YOUR ASSIGNMENT
Below are some records; output exactly the lines from the line with "def Micro.fetchAt (m" to the line with "match m.redirect e", both ends kept, and nothing more.

[Saved data entries]
[Start of section]
-- ==== Sys2Proof/Machine/Micro.lean ====
section
/-! DEFINITION. The microsequencer (chapter 6): fetch with patches, nano-words, the next address, safe points and
conditions, the control prefetch buffer, the effects at the outputs, and the faults of Table MS-6. The ROM's contents are
constants without a value (notes/assumptions/18). The meanings stand in Machine/Engines.lean. -/
namespace Sys2Proof.Machine

/-! ### Fields -/

/-- A field of a nano-word. -/
def nf (n : BitVec 192) (hi lo : Nat) : Nat := bits n.toNat hi lo

/-- A field of a micro-word. -/
def mf (w : BitVec 24) (hi lo : Nat) : Nat := bits w.toNat hi lo

/-- The look-up of a sparse patch word; a word not written is zero (R193). -/
def sparse {w : Nat} (l : List (Nat × BitVec w)) (k : Nat) : BitVec w :=
  match l.find? fun p => p.1 == k with
  | some p => p.2
  | none => 0

/-- The tenant of a pattern engine. -/
def engineTenant (e : Engine) : Option Tenant := tenantOf e.val

/-- The ranges of Table MS-6a open to an engine. -/
def openTo (e : Engine) (a : Nat) : Bool :=
  decide (a < 0x200) || (decide (0x4000 ≤ a) && decide (a < 0x4200)) ||
    (if e.val < 8 then decide (a < 0x2000) else decide (0x2000 ≤ a) && decide (a < 0x3E00))

/-- The match register that redirects a ROM address: the lowest of those that match (R194). -/
def Micro.redirect (m : Micro) (e : Engine) (a : Nat) : Option (Fin 32) :=
  if a ≥ 0x4000 then none
  else (List.ofFn (n := 32) id).find? fun k =>
    let r := (vget m.matchRegs k).toNat
    bit r 31 && bit r (if e.val < 8 then 29 else 30) && bits r 22 9 == a

/-- A micro-word of the control store (R174, R193). -/
def Micro.word (m : Micro) (a : Nat) : BitVec 24 := if a ≥ 0x4000 then sparse m.patchWords (a - 0x4000) else Config.romWord a

/-- The nano-word that the micro-word at an address names (Table MS-1): a patch nano-word only from patch memory. -/
def Micro.nano (m : Micro) (a : Nat) (word : BitVec 24) : BitVec 192 :=
  let ptr := mf word 20 10
  if a ≥ 0x4000 && ptr ≥ 0x780 then sparse m.patchNanos (ptr - 0x780) else Config.romNano ptr

/-- The address at which an engine executes (R194): the patch word of a match, or its own. -/
def Micro.fetchAt (m : Micro) (e : Engine) (a : Nat) : Nat :=
  match m.redirect e a with | some k => 0x4000 + bits (vget m.matchRegs k).toNat 8 0 | none => a

/-- The micro-address in an entry of a dispatch table (R180): table 0 by pattern opcode, table 1 by procedure code. -/
def dispatchEntry (table index : Nat) : Nat :=
  bits (Config.romWord ((if table = 0 then 0x3F00 else 0x3E00) + index % 256)).toNat 14 0

/-- A microsequencer fault (R197, R198): nothing more issues, and what the engine was about to do is withheld. -/
def Dev.microFault (d : Dev) (e : Engine) (a sub : Nat) : Dev :=
  let d1 := (d.withhold e).modEngine e fun m => { m with stopped := true }
  match engineTenant e with
  | some t => d1.raiseTrans 53 (some t) 0 e.val a sub
  | none => d1.raiseTrans 54 none 0 e.val a sub

/-! ### Conditions and operands -/

/-- The sequencer of a pattern engine, or an empty one for the housekeeping engine. -/
def Dev.engineSeq (d : Dev) (e : Engine) : Seq := match engineTenant e with | some t => d.seq t | none => {}

/-- The operands MOD, A and B of the instruction that an engine executes (R177, Table PS-4). -/
def MicroEngine.mod (m : MicroEngine) : Nat := bits m.instr 55 48
/-- Operand A. -/
def MicroEngine.opA (m : MicroEngine) : Nat := bits m.instr 47 32
/-- Operand B. -/
def MicroEngine.opB (m : MicroEngine) : Nat := bits m.instr 31 0

/-- A WAIT's timeout, or the last pass of a MATCH-LOOP, has expired (Table MS-4, code 13). -/
def Seq.timedOut (s : Seq) (tick : Nat) : Bool :=
  (match s.wait.bind Wait.expiry with | some x => decide (x ≤ tick) | none => false) ||
    (match s.matching with | some m => decide (m.passes ≤ 1) && m.left == 0 && s.compares.isEmpty | none => false)

/-- The condition of Table MS-4 that a nano-word selects. The two of the analogue measurement come with the fetch. -/
def Dev.microCond (d : Dev) (e : Engine) (f : MicroFetch) (nano : BitVec 192) : Bool :=
  let m := vget d.micro.engines e
  let s := d.engineSeq e
  let size := 2 ^ (m.mod % 4)
  let c := match nf nano 175 171 with
    | 0 => true
    | 1 => m.aluZero
    | 2 => m.aluNeg
    | 3 => m.aluCarry
    | 4 => decide (m.debt > 0)
    | 5 => decide (s.fifoCount ≥ 64)
    | 6 => decide (s.stores.length ≥ 4)
    | 7 => decide (lastOverlap m.opB size s.stores ≠ 0 ∧ s.loadWaits m.opB size = 0)
    | 8 => decide (lastOverlap m.opB size s.stores ≠ 0)
    | 9 => !m.prefetch.isEmpty
    | 10 => m.returned
    | 11 => (match engineTenant e with | some t => d.flagWas (selFlag t m.opA) (selNum m.opA) | none => false)
    | 12 => decide ((vget s.ei (selInput m.opA)).count ≥ 1)
    | 13 => s.timedOut d.tb.tick
    | 14 => s.fifo.isEmpty && decide (s.pos ≤ d.fineNow)
    | 15 => match s.matching with | some x => !x.failed | none => true
    | 16 => d.tb.tick % ticksPerFrame == 1
    | 17 => (match engineTenant e with | some t => decide (ceilDiv (16 * s.groups.length) 64 ≤ d.ringLevel t) | none => false)
    | 18 => match s.loops with | (_, n) :: _ => n == 0 | [] => true
    | 19 => f.busReady
    | 20 => f.agree
    | _ => !d.micro.procReg.isEmpty
  c != (nf nano 170 170 == 1)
[End of section]
RESULT FOR THIS EXERCISE
def Micro.fetchAt (m : Micro) (e : Engine) (a : Nat) : Nat :=
  match m.redirect e a with | some k => 0x4000 + bits (vget m.matchRegs k).toNat 8 0 | none => a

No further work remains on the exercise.